第6話 乾し肉のスープ  曙光

「ぅうわっ」

 海老のように後ろに飛ぶ。

「いゐりゃぬ神だ! いゐりゃぬ神! あゝ、自然石の上に」

 驚愕し、震えているロネを見て、ラフポワは眼をぱちくりさせ、

「そうだよ、そう言ったはずだけど」

 ロネは蒼白になっていた。

「半信半疑、いや、ほとんど、いや、まったく疑っていたし、もし、真実だったとしても、これほどとは思っていなかった。

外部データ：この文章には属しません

/-! ### `State.setFp6` -/

@[simp] theorem State.setFp6_fp (i : Idx) (v : SexticElt Fp) : (s.setFp6 i v).fp = s.fp := rfl
@[simp] theorem State.setFp6_fp3 (i : Idx) (v : SexticElt Fp) : (s.setFp6 i v).fp3 = s.fp3 := rfl
@[simp] theorem State.setFp6_g1 (i : Idx) (v : SexticElt Fp) : (s.setFp6 i v).g1 = s.g1 := rfl
@[simp] theorem State.setFp6_g2 (i : Idx) (v : SexticElt Fp) : (s.setFp6 i v).g2 = s.g2 := rfl
@[simp] theorem State.setFp6_sc (i : Idx) (v : SexticElt Fp) : (s.setFp6 i v).sc = s.sc := rfl
@[simp] theorem State.setFp6_pairs (i : Idx) (v : SexticElt Fp) : (s.setFp6 i v).pairs = s.pairs := rfl
@[simp] theorem State.setFp6_err (i : Idx) (v : SexticElt Fp) : (s.setFp6 i v).err = s.err := rfl
@[simp] theorem State.setFp6_errcmd (i : Idx) (v : SexticElt Fp) : (s.setFp6 i v).errcmd = s.errcmd := rfl
@[simp] theorem State.setFp6_erridx (i : Idx) (v : SexticElt Fp) : (s.setFp6 i v).erridx = s.erridx := rfl
@[simp] theorem State.setFp6_flag (i : Idx) (v : SexticElt Fp) : (s.setFp6 i v).flag = s.flag := rfl
@[simp] theorem State.setFp6_dptr (i : Idx) (v : SexticElt Fp) : (s.setFp6 i v).dptr = s.dptr := rfl
@[simp] theorem State.setFp6_dlen (i : Idx) (v : SexticElt Fp) : (s.setFp6 i v).dlen = s.dlen := rfl
@[simp] theorem State.setFp6_cmdcnt (i : Idx) (v : SexticElt Fp) : (s.setFp6 i v).cmdcnt = s.cmdcnt := rfl
@[simp] theorem State.setFp6_dmem (i : Idx) (v : SexticElt Fp) : (s.setFp6 i v).dmem = s.dmem := rfl
@[simp] theorem State.setFp6_host (i : Idx) (v : SexticElt Fp) : (s.setFp6 i v).host = s.host := rfl
@[simp] theorem State.setFp6_draws (i : Idx) (v : SexticElt Fp) : (s.setFp6 i v).draws = s.draws := rfl
@[simp] theorem State.setFp6_cfg (i : Idx) (v : SexticElt Fp) : (s.setFp6 i v).cfg = s.cfg := rfl

/-! ### `State.setSc` -/

@[simp] theorem State.setSc_fp (i : Idx) (v : Fp) : (s.setSc i v).fp = s.fp := rfl
@[simp] theorem State.setSc_fp3 (i : Idx) (v : Fp) : (s.setSc i v).fp3 = s.fp3 := rfl
@[simp] theorem State.setSc_fp6 (i : Idx) (v : Fp) : (s.setSc i v).fp6 = s.fp6 := rfl
@[simp] theorem State.setSc_g1 (i : Idx) (v : Fp) : (s.setSc i v).g1 = s.g1 := rfl
@[simp] theorem State.setSc_g2 (i : Idx) (v : Fp) : (s.setSc i v).g2 = s.g2 := rfl
@[simp] theorem State.setSc_pairs (i : Idx) (v : Fp) : (s.setSc i v).pairs = s.pairs := rfl
@[simp] theorem State.setSc_err (i : Idx) (v : Fp) : (s.setSc i v).err = s.err := rfl
@[simp] theorem State.setSc_errcmd (i : Idx) (v : Fp) : (s.setSc i v).errcmd = s.errcmd := rfl
@[simp] theorem State.setSc_erridx (i : Idx) (v : Fp) : (s.setSc i v).erridx = s.erridx := rfl
@[simp] theorem State.setSc_flag (i : Idx) (v : Fp) : (s.setSc i v).flag = s.flag := rfl
@[simp] theorem State.setSc_dptr (i : Idx) (v : Fp) : (s.setSc i v).dptr = s.dptr := rfl
@[simp] theorem State.setSc_dlen (i : Idx) (v : Fp) : (s.setSc i v).dlen = s.dlen := rfl
@[simp] theorem State.setSc_cmdcnt (i : Idx) (v : Fp) : (s.setSc i v).cmdcnt = s.cmdcnt := rfl
@[simp] theorem State.setSc_dmem (i : Idx) (v : Fp) : (s.setSc i v).dmem = s.dmem := rfl
@[simp] theorem State.setSc_host (i : Idx) (v : Fp) : (s.setSc i v).host = s.host := rfl
@[simp] theorem State.setSc_draws (i : Idx) (v : Fp) : (s.setSc i v).draws = s.draws := rfl
@[simp] theorem State.setSc_cfg (i : Idx) (v : Fp) : (s.setSc i v).cfg = s.cfg := rfl

/-! ### `State.spend` -/

@[simp] theorem State.spend_fp (n : Nat) : (s.spend n).fp = s.fp := rfl
@[simp] theorem State.spend_fp3 (n : Nat) : (s.spend n).fp3 = s.fp3 := rfl
@[simp] theorem State.spend_fp6 (n : Nat) : (s.spend n).fp6 = s.fp6 := rfl
@[simp] theorem State.spend_g1 (n : Nat) : (s.spend n).g1 = s.g1 := rfl
@[simp] theorem State.spend_g2 (n : Nat) : (s.spend n).g2 = s.g2 := rfl
@[simp] theorem State.spend_sc (n : Nat) : (s.spend n).sc = s.sc := rfl
@[simp] theorem State.spend_pairs (n : Nat) : (s.spend n).pairs = s.pairs := rfl
@[simp] theorem State.spend_err (n : Nat) : (s.spend n).err = s.err := rfl
@[simp] theorem State.spend_errcmd (n : Nat) : (s.spend n).errcmd = s.errcmd := rfl
@[simp] theorem State.spend_erridx (n : Nat) : (s.spend n).erridx = s.erridx := rfl
@[simp] theorem State.spend_flag (n : Nat) : (s.spend n).flag = s.flag := rfl
@[simp] theorem State.spend_dptr (n : Nat) : (s.spend n).dptr = s.dptr := rfl
@[simp] theorem State.spend_dlen (n : Nat) : (s.spend n).dlen = s.dlen := rfl
@[simp] theorem State.spend_cmdcnt (n : Nat) : (s.spend n).cmdcnt = s.cmdcnt := rfl
@[simp] theorem State.spend_dmem (n : Nat) : (s.spend n).dmem = s.dmem := rfl
@[simp] theorem State.spend_host (n : Nat) : (s.spend n).host = s.host := rfl
@[simp] theorem State.spend_cfg (n : Nat) : (s.spend n).cfg = s.cfg := rfl

/-! ### `State.setB` -/

@[simp] theorem State.setB_fp (b : Bool) : (s.setB b).fp = s.fp := rfl
@[simp] theorem State.setB_fp3 (b : Bool) : (s.setB b).fp3 = s.fp3 := rfl
@[simp] theorem State.setB_fp6 (b : Bool) : (s.setB b).fp6 = s.fp6 := rfl
@[simp] theorem State.setB_g1 (b : Bool) : (s.setB b).g1 = s.g1 := rfl
@[simp] theorem State.setB_g2 (b : Bool) : (s.setB b).g2 = s.g2 := rfl
@[simp] theorem State.setB_sc (b : Bool) : (s.setB b).sc = s.sc := rfl
@[simp] theorem State.setB_pairs (b : Bool) : (s.setB b).pairs = s.pairs := rfl
@[simp] theorem State.setB_err (b : Bool) : (s.setB b).err = s.err := rfl
@[simp] theorem State.setB_errcmd (b : Bool) : (s.setB b).errcmd = s.errcmd := rfl
@[simp] theorem State.setB_erridx (b : Bool) : (s.setB b).erridx = s.erridx := rfl
@[simp] theorem State.setB_dptr (b : Bool) : (s.setB b).dptr = s.dptr := rfl
@[simp] theorem State.setB_dlen (b : Bool) : (s.setB b).dlen = s.dlen := rfl
@[simp] theorem State.setB_cmdcnt (b : Bool) : (s.setB b).cmdcnt = s.cmdcnt := rfl
@[simp] theorem State.setB_dmem (b : Bool) : (s.setB b).dmem = s.dmem := rfl
@[simp] theorem State.setB_host (b : Bool) : (s.setB b).host = s.host := rfl
@[simp] theorem State.setB_draws (b : Bool) : (s.setB b).draws = s.draws := rfl
@[simp] theorem State.setB_cfg (b : Bool) : (s.setB b).cfg = s.cfg := rfl

/-! ### `State.setCmp` -/

@[simp] theorem State.setCmp_fp (cmp : BitVec 2) : (s.setCmp cmp).fp = s.fp := rfl
@[simp] theorem State.setCmp_fp3 (cmp : BitVec 2) : (s.setCmp cmp).fp3 = s.fp3 := rfl
@[simp] theorem State.setCmp_fp6 (cmp : BitVec 2) : (s.setCmp cmp).fp6 = s.fp6 := rfl
@[simp] theorem State.setCmp_g1 (cmp : BitVec 2) : (s.setCmp cmp).g1 = s.g1 := rfl
@[simp] theorem State.setCmp_g2 (cmp : BitVec 2) : (s.setCmp cmp).g2 = s.g2 := rfl
@[simp] theorem State.setCmp_sc (cmp : BitVec 2) : (s.setCmp cmp).sc = s.sc := rfl
@[simp] theorem State.setCmp_pairs (cmp : BitVec 2) : (s.setCmp cmp).pairs = s.pairs := rfl
@[simp] theorem State.setCmp_err (cmp : BitVec 2) : (s.setCmp cmp).err = s.err := rfl
@[simp] theorem State.setCmp_errcmd (cmp : BitVec 2) : (s.setCmp cmp).errcmd = s.errcmd := rfl
@[simp] theorem State.setCmp_erridx (cmp : BitVec 2) : (s.setCmp cmp).erridx = s.erridx := rfl
@[simp] theorem State.setCmp_dptr (cmp : BitVec 2) : (s.setCmp cmp).dptr = s.dptr := rfl
@[simp] theorem State.setCmp_dlen (cmp : BitVec 2) : (s.setCmp cmp).dlen = s.dlen := rfl
@[simp] theorem State.setCmp_cmdcnt (cmp : BitVec 2) : (s.setCmp cmp).cmdcnt = s.cmdcnt := rfl
@[simp] theorem State.setCmp_dmem (cmp : BitVec 2) : (s.setCmp cmp).dmem = s.dmem := rfl
@[simp] theorem State.setCmp_host (cmp : BitVec 2) : (s.setCmp cmp).host = s.host := rfl
@[simp] theorem State.setCmp_draws (cmp : BitVec 2) : (s.setCmp cmp).draws = s.draws := rfl
@[simp] theorem State.setCmp_cfg (cmp : BitVec 2) : (s.setCmp cmp).cfg = s.cfg := rfl

/-! ### `State.counted` -/

@[simp] theorem State.counted_fp : (s.counted).fp = s.fp := rfl
@[simp] theorem State.counted_fp3 : (s.counted).fp3 = s.fp3 := rfl
@[simp] theorem State.counted_fp6 : (s.counted).fp6 = s.fp6 := rfl
@[simp] theorem State.counted_g1 : (s.counted).g1 = s.g1 := rfl
@[simp] theorem State.counted_g2 : (s.counted).g2 = s.g2 := rfl
@[simp] theorem State.counted_sc : (s.counted).sc = s.sc := rfl
@[simp] theorem State.counted_pairs : (s.counted).pairs = s.pairs := rfl
@[simp] theorem State.counted_err : (s.counted).err = s.err := rfl
@[simp] theorem State.counted_errcmd : (s.counted).errcmd = s.errcmd := rfl
@[simp] theorem State.counted_erridx : (s.counted).erridx = s.erridx := rfl
@[simp] theorem State.counted_flag : (s.counted).flag = s.flag := rfl
@[simp] theorem State.counted_dptr : (s.counted).dptr = s.dptr := rfl
@[simp] theorem State.counted_dlen : (s.counted).dlen = s.dlen := rfl
@[simp] theorem State.counted_dmem : (s.counted).dmem = s.dmem := rfl
@[simp] theorem State.counted_host : (s.counted).host = s.host := rfl
@[simp] theorem State.counted_draws : (s.counted).draws = s.draws := rfl
@[simp] theorem State.counted_cfg : (s.counted).cfg = s.cfg := rfl

/-! ### `State.setPoint` -/

@[simp] theorem State.setPoint_fp (g : CurveGroup) (i : Idx) (v : Point Fp) : (s.setPoint g i v).fp = s.fp := by
  cases g <;> rfl
@[simp] theorem State.setPoint_fp3 (g : CurveGroup) (i : Idx) (v : Point Fp) : (s.setPoint g i v).fp3 = s.fp3 := by
  cases g <;> rfl
@[simp] theorem State.setPoint_fp6 (g : CurveGroup) (i : Idx) (v : Point Fp) : (s.setPoint g i v).fp6 = s.fp6 := by
  cases g <;> rfl
@[simp] theorem State.setPoint_sc (g : CurveGroup) (i : Idx) (v : Point Fp) : (s.setPoint g i v).sc = s.sc := by
  cases g <;> rfl
@[simp] theorem State.setPoint_pairs (g : CurveGroup) (i : Idx) (v : Point Fp) : (s.setPoint g i v).pairs = s.pairs := by
  cases g <;> rfl
@[simp] theorem State.setPoint_err (g : CurveGroup) (i : Idx) (v : Point Fp) : (s.setPoint g i v).err = s.err := by
  cases g <;> rfl
@[simp] theorem State.setPoint_errcmd (g : CurveGroup) (i : Idx) (v : Point Fp) : (s.setPoint g i v).errcmd = s.errcmd := by
  cases g <;> rfl
@[simp] theorem State.setPoint_erridx (g : CurveGroup) (i : Idx) (v : Point Fp) : (s.setPoint g i v).erridx = s.erridx := by
  cases g <;> rfl
@[simp] theorem State.setPoint_flag (g : CurveGroup) (i : Idx) (v : Point Fp) : (s.setPoint g i v).flag = s.flag := by
  cases g <;> rfl
@[simp] theorem State.setPoint_dptr (g : CurveGroup) (i : Idx) (v : Point Fp) : (s.setPoint g i v).dptr = s.dptr := by
  cases g <;> rfl
@[simp] theorem State.setPoint_dlen (g : CurveGroup) (i : Idx) (v : Point Fp) : (s.setPoint g i v).dlen = s.dlen := by
  cases g <;> rfl
@[simp] theorem State.setPoint_cmdcnt (g : CurveGroup) (i : Idx) (v : Point Fp) : (s.setPoint g i v).cmdcnt = s.cmdcnt := by
  cases g <;> rfl
@[simp] theorem State.setPoint_dmem (g : CurveGroup) (i : Idx) (v : Point Fp) : (s.setPoint g i v).dmem = s.dmem := by
  cases g <;> rfl
@[simp] theorem State.setPoint_host (g : CurveGroup) (i : Idx) (v : Point Fp) : (s.setPoint g i v).host = s.host := by
  cases g <;> rfl
@[simp] theorem State.setPoint_draws (g : CurveGroup) (i : Idx) (v : Point Fp) : (s.setPoint g i v).draws = s.draws := by
  cases g <;> rfl
@[simp] theorem State.setPoint_cfg (g : CurveGroup) (i : Idx) (v : Point Fp) : (s.setPoint g i v).cfg = s.cfg := by
  cases g <;> rfl

/-! ### `clearError` -/

@[simp] theorem clearError_fp : (clearError s).fp = s.fp := rfl
@[simp] theorem clearError_fp3 : (clearError s).fp3 = s.fp3 := rfl
@[simp] theorem clearError_fp6 : (clearError s).fp6 = s.fp6 := rfl
@[simp] theorem clearError_g1 : (clearError s).g1 = s.g1 := rfl
@[simp] theorem clearError_g2 : (clearError s).g2 = s.g2 := rfl
@[simp] theorem clearError_sc : (clearError s).sc = s.sc := rfl
@[simp] theorem clearError_pairs : (clearError s).pairs = s.pairs := rfl
@[simp] theorem clearError_flag : (clearError s).flag = s.flag := rfl
@[simp] theorem clearError_dptr : (clearError s).dptr = s.dptr := rfl
@[simp] theorem clearError_dlen : (clearError s).dlen = s.dlen := rfl
@[simp] theorem clearError_cmdcnt : (clearError s).cmdcnt = s.cmdcnt := rfl
@[simp] theorem clearError_dmem : (clearError s).dmem = s.dmem := rfl
@[simp] theorem clearError_host : (clearError s).host = s.host := rfl
@[simp] theorem clearError_draws : (clearError s).draws = s.draws := rfl
@[simp] theorem clearError_cfg : (clearError s).cfg = s.cfg := rfl

/-! ### What the written field holds -/

@[simp] theorem State.spend_draws (n : Nat) : (s.spend n).draws = s.draws + n := rfl
@[simp] theorem State.counted_cmdcnt : s.counted.cmdcnt = s.cmdcnt + 1 := rfl
@[simp] theorem clearError_err : (clearError s).err = 0 := rfl
@[simp] theorem clearError_errcmd : (clearError s).errcmd = 0 := rfl
@[simp] theorem clearError_erridx : (clearError s).erridx = 0 := rfl
@[simp] theorem State.setB_flag (b : Bool) : (s.setB b).flag = withFlagB s.flag b := rfl
@[simp] theorem State.setCmp_flag (cmp : BitVec 2) : (s.setCmp cmp).flag = withFlagCmp s.flag cmp := rfl

/-! ### Register files: a read after a write -/

theorem State.getFp_setFp (i k : FpIdx) (v : Fp) : (s.setFp i v).getFp k = if i = k then v else s.getFp k := by
  simp [State.getFp, State.setFp, Vector.get_eq_getElem, Vector.getElem_set, Fin.ext_iff]

theorem State.getFp3_setFp3 (i k : Idx) (v : CubicElt Fp) :
    (s.setFp3 i v).getFp3 k = if i = k then v else s.getFp3 k := by
  simp [State.getFp3, State.setFp3, Vector.get_eq_getElem, Vector.getElem_set, Fin.ext_iff]

theorem State.getFp6_setFp6 (i k : Idx) (v : SexticElt Fp) :
    (s.setFp6 i v).getFp6 k = if i = k then v else s.getFp6 k := by
  simp [State.getFp6, State.setFp6, Vector.get_eq_getElem, Vector.getElem_set, Fin.ext_iff]

theorem State.getSc_setSc (i k : Idx) (v : Fp) : (s.setSc i v).getSc k = if i = k then v else s.getSc k := by
  simp [State.getSc, State.setSc, Vector.get_eq_getElem, Vector.getElem_set, Fin.ext_iff]

theorem State.getPoint_setPoint (g h : CurveGroup) (i k : Idx) (v : Point Fp) :
    (s.setPoint g i v).getPoint h k = if g = h ∧ i = k then v else s.getPoint h k := by
  cases g <;> cases h <;>
    simp [State.getPoint, State.setPoint, Vector.get_eq_getElem, Vector.getElem_set, Fin.ext_iff]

 そもそも、いゐりゃぬ神を知らなかった。ラフポワから初めて聞いた。それでも、見てすぐにわかった。あゝ、そして、奇妙な感覚、清爽、歓喜か、崇高、陶酔か、脱力感、いや、何だろうか。だが、畏怖もある、喪われることの怖さも混ざったような……」

 イシュタルーナが鷹揚に言う、

「結論があればよい。結果が現実だ。で、どうだ。手伝う気になったか」

「は、はい。紛れもなく。

 他意はありません、もはや。されども、もう一度、拝観してもよろしいですか」

「見よ」

 恐ろしいのに、なぜ、もう一度見ようと欲するか、ロネ自身にもわからなかった。

 畏れ畏み見る。

「美しい、あゝ、何と言うべきか……」

 言葉にもならぬ繊細さにて、かつ微妙、儚くも、初々しく、生命に富み、輝かしく。甚だ深い静寂の歓喜が身に染み渉る。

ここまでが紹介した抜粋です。